Exercise instructions: The records beneath should be restated word for word.
━━ Material for this task
-- ==== Sys2Proof/Machine/State.lean ====
section
/-! DEFINITION. The state of the CV512 as plain data: everything the manual gives the block, and the queue of
waiting commands. Registers live in register files keyed by local address (R58); internal state the manual implies
(queues, contexts, threads, sequencers) has typed fields. INVENTORY.md lists every piece with its rule. -/

namespace Sys2Proof.Machine

/-! ### Storage -/

/-- A register file: (local address, word) pairs, addresses strictly rising, no entry equal to the word an unlisted
address reads as (its reset value, Machine/PageMap.lean). A register of 64 bits or fewer has one entry at its own
address; a wider register and the table region have one entry for each aligned 8 bytes. -/
abbrev RegFile := List (Nat × Word)

/-- Memory: (local address, byte) pairs, addresses strictly rising, no entry equal to zero, which an unlisted
address reads as (R672). -/
abbrev Memory := List Host.Cell

/-- A sparse map from unit numbers, keys strictly rising; an absent key stands for the unit's reset value. -/
abbrev Map (α : Type) := List (Nat × α)

/-! ### Configuration and time (02, 03) -/

/-- An instar other than the active and staged one: its number and content (R83, R84). -/
structure Instar where
  number  : BitVec 32
  content : RegFile
  deriving DecidableEq, Repr

/-- One audit record (R115). DIGEST and PREV_HEAD are functions of `content` and of the records before it. -/
structure AuditRec where
  kind    : Fin 4
  instar  : BitVec 32
  source  : BitVec 32
  seq     : Nat
  beat    : BitVec 64
  content : RegFile
  deriving DecidableEq, Repr

/-- The molt being armed or run: what the arm sampled (R91, R94). -/
structure MoltSt where
  beat     : BitVec 64
  drained  : Bool
  rollback : Bool
  /-- Armed by ARM or ROLLBACK_ARM: cancelled when alignment is lost (R97). -/
  timed    : Bool
  deriving DecidableEq, Repr

/-- An armed alarm as sampled at its arm write (R154). -/
structure Alarm where
  die    : Nat
  n      : Nat
  atBeat : BitVec 64
  kind   : Nat
  isLoc  : Bool
  target : BitVec 24
  deriving DecidableEq, Repr

/-- Fabric-time state that the BEAT registers do not hold. -/
structure TimeSt where
  /-- BEAT_REF is stopped or outside the lock range (R129). -/
  refLost     : Bool
  /-- Tick at which the holdover limit elapses (R134). -/
  holdoverEnd : Option Nat
  /-- t1 of the request in flight (R135). -/
  t1          : Option (BitVec 72)
  /-- Tick at which the last request was sent. -/
  lastReq     : Nat
  /-- Consecutive exchanges within and beyond tolerance (R134, R140, R141). -/
  good        : Nat
  bad         : Nat
  /-- The next exchange is the first of this acquisition (R144). -/
  first       : Bool
  /-- Tick at which the 5/2 divider phase was last reset (R127). -/
  phase       : Nat
  /-- The offset, in 1/256 beat, that frequency steering is still to take out (R138). -/
  steer       : Int
  deriving DecidableEq, Repr

/-- A held BEAT-mode release (R168). -/
structure Rel where
  group : BitVec 24
  epoch : BitVec 16
  beat  : BitVec 64
  deriving DecidableEq, Repr

/-- A source of a group at this device (R390): a child's peer node, a child port whose peer node is not known (log 94), or a
member slot by its COL_MEMBER index. -/
inductive Src where
  | child (node : BitVec 20)
  | port (lp : Nat)
  | slot (i : Nat)
  deriving DecidableEq, Repr

/-! ### Packets in the switch (04 to 07) -/

/-- A packet queued toward a port (R293). -/
structure QPkt where
  /-- Its number in the order in which packets arrived or were formed (R258); the copies of one packet share it. -/
  id     : Nat
  pkt    : Packet
  /-- The die whose packet buffer holds it, and its allocation there (R36). -/
  die    : Nat
  alloc  : Nat
  /-- The port it arrived on; `none` for a packet formed inside. -/
  ingress : Option Nat
  /-- Tick at which its SOP flit entered the packet buffer (R274). -/
  tick   : Nat
  /-- The replication it is a copy of (R261). -/
  mcast  : Option Nat
  /-- Tick since which it has stood at the head of its queue without credit (R276). -/
  since  : Option Nat
  /-- Its blocked escape wait has been counted (R277). -/
  escCnt : Bool
  /-- Its VC before it moved to VC6 (R279). -/
  escaped : Option (BitVec 3)
  /-- It left before its check completed, which failed: it ends with the complement of its CRC (R223). -/
  stomp  : Bool
  deriving DecidableEq, Repr

/-- What the 244 bytes of a flit carry: nothing, flit `i` of a packet whose CRC is correct or stomped (R197, R223), or messages
(R207). -/
inductive FlitBody where
  | idle
  | data (pkt : Packet) (i : Nat) (stomp : Bool)
  | control (msgs : List CtlMsg)
  deriving DecidableEq, Repr

/-- A flit sent and not yet acknowledged (R202); a DATA flit's packet holds its blocks till then. -/
structure SentFlit where
  seq  : BitVec 16
  vc   : Nat
  eop  : Bool
  body : FlitBody
  die  : Nat
  alloc : Nat
  mcast : Option Nat
  deriving DecidableEq, Repr

/-- Where a formed packet goes: by the forwarding tables, or to one of a parent set's ports (R255, R257). -/
inductive Via where
  | table
  | parents (ports : List Nat)
  /-- Replicated to a port set (R261); the context whose result it is, and the place where that result arrived (R262). -/
  | copies (ports : List Nat) (key : Option CtxKey) (ingress : Option Nat)
  /-- Kept here: the contribution of a member slot (by its COL_MEMBER index; none for a ROUTE packet) to a context of this
  device (R342). -/
  | inside (slot : Option Nat)
  deriving DecidableEq, Repr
━━━━
Solution to the exercise:
-- ==== Sys2Proof/Machine/State.lean ====
section
/-! DEFINITION. The state of the CV512 as plain data: everything the manual gives the block, and the queue of
waiting commands. Registers live in register files keyed by local address (R58); internal state the manual implies
(queues, contexts, threads, sequencers) has typed fields. INVENTORY.md lists every piece with its rule. -/

namespace Sys2Proof.Machine

/-! ### Storage -/

/-- A register file: (local address, word) pairs, addresses strictly rising, no entry equal to the word an unlisted
address reads as (its reset value, Machine/PageMap.lean). A register of 64 bits or fewer has one entry at its own
address; a wider register and the table region have one entry for each aligned 8 bytes. -/
abbrev RegFile := List (Nat × Word)

/-- Memory: (local address, byte) pairs, addresses strictly rising, no entry equal to zero, which an unlisted
address reads as (R672). -/
abbrev Memory := List Host.Cell

/-- A sparse map from unit numbers, keys strictly rising; an absent key stands for the unit's reset value. -/
abbrev Map (α : Type) := List (Nat × α)

/-! ### Configuration and time (02, 03) -/

/-- An instar other than the active and staged one: its number and content (R83, R84). -/
structure Instar where
  number  : BitVec 32
  content : RegFile
  deriving DecidableEq, Repr

/-- One audit record (R115). DIGEST and PREV_HEAD are functions of `content` and of the records before it. -/
structure AuditRec where
  kind    : Fin 4
  instar  : BitVec 32
  source  : BitVec 32
  seq     : Nat
  beat    : BitVec 64
  content : RegFile
  deriving DecidableEq, Repr

/-- The molt being armed or run: what the arm sampled (R91, R94). -/
structure MoltSt where
  beat     : BitVec 64
  drained  : Bool
  rollback : Bool
  /-- Armed by ARM or ROLLBACK_ARM: cancelled when alignment is lost (R97). -/
  timed    : Bool
  deriving DecidableEq, Repr

/-- An armed alarm as sampled at its arm write (R154). -/
structure Alarm where
  die    : Nat
  n      : Nat
  atBeat : BitVec 64
  kind   : Nat
  isLoc  : Bool
  target : BitVec 24
  deriving DecidableEq, Repr

/-- Fabric-time state that the BEAT registers do not hold. -/
structure TimeSt where
  /-- BEAT_REF is stopped or outside the lock range (R129). -/
  refLost     : Bool
  /-- Tick at which the holdover limit elapses (R134). -/
  holdoverEnd : Option Nat
  /-- t1 of the request in flight (R135). -/
  t1          : Option (BitVec 72)
  /-- Tick at which the last request was sent. -/
  lastReq     : Nat
  /-- Consecutive exchanges within and beyond tolerance (R134, R140, R141). -/
  good        : Nat
  bad         : Nat
  /-- The next exchange is the first of this acquisition (R144). -/
  first       : Bool
  /-- Tick at which the 5/2 divider phase was last reset (R127). -/
  phase       : Nat
  /-- The offset, in 1/256 beat, that frequency steering is still to take out (R138). -/
  steer       : Int
  deriving DecidableEq, Repr

/-- A held BEAT-mode release (R168). -/
structure Rel where
  group : BitVec 24
  epoch : BitVec 16
  beat  : BitVec 64
  deriving DecidableEq, Repr

/-- A source of a group at this device (R390): a child's peer node, a child port whose peer node is not known (log 94), or a
member slot by its COL_MEMBER index. -/
inductive Src where
  | child (node : BitVec 20)
  | port (lp : Nat)
  | slot (i : Nat)
  deriving DecidableEq, Repr

/-! ### Packets in the switch (04 to 07) -/

/-- A packet queued toward a port (R293). -/
structure QPkt where
  /-- Its number in the order in which packets arrived or were formed (R258); the copies of one packet share it. -/
  id     : Nat
  pkt    : Packet
  /-- The die whose packet buffer holds it, and its allocation there (R36). -/
  die    : Nat
  alloc  : Nat
  /-- The port it arrived on; `none` for a packet formed inside. -/
  ingress : Option Nat
  /-- Tick at which its SOP flit entered the packet buffer (R274). -/
  tick   : Nat
  /-- The replication it is a copy of (R261). -/
  mcast  : Option Nat
  /-- Tick since which it has stood at the head of its queue without credit (R276). -/
  since  : Option Nat
  /-- Its blocked escape wait has been counted (R277). -/
  escCnt : Bool
  /-- Its VC before it moved to VC6 (R279). -/
  escaped : Option (BitVec 3)
  /-- It left before its check completed, which failed: it ends with the complement of its CRC (R223). -/
  stomp  : Bool
  deriving DecidableEq, Repr

/-- What the 244 bytes of a flit carry: nothing, flit `i` of a packet whose CRC is correct or stomped (R197, R223), or messages
(R207). -/
inductive FlitBody where
  | idle
  | data (pkt : Packet) (i : Nat) (stomp : Bool)
  | control (msgs : List CtlMsg)
  deriving DecidableEq, Repr

/-- A flit sent and not yet acknowledged (R202); a DATA flit's packet holds its blocks till then. -/
structure SentFlit where
  seq  : BitVec 16
  vc   : Nat
  eop  : Bool
  body : FlitBody
  die  : Nat
  alloc : Nat
  mcast : Option Nat
  deriving DecidableEq, Repr

/-- Where a formed packet goes: by the forwarding tables, or to one of a parent set's ports (R255, R257). -/
inductive Via where
  | table
  | parents (ports : List Nat)
  /-- Replicated to a port set (R261); the context whose result it is, and the place where that result arrived (R262). -/
  | copies (ports : List Nat) (key : Option CtxKey) (ingress : Option Nat)
  /-- Kept here: the contribution of a member slot (by its COL_MEMBER index; none for a ROUTE packet) to a context of this
  device (R342). -/
  | inside (slot : Option Nat)
  deriving DecidableEq, Repr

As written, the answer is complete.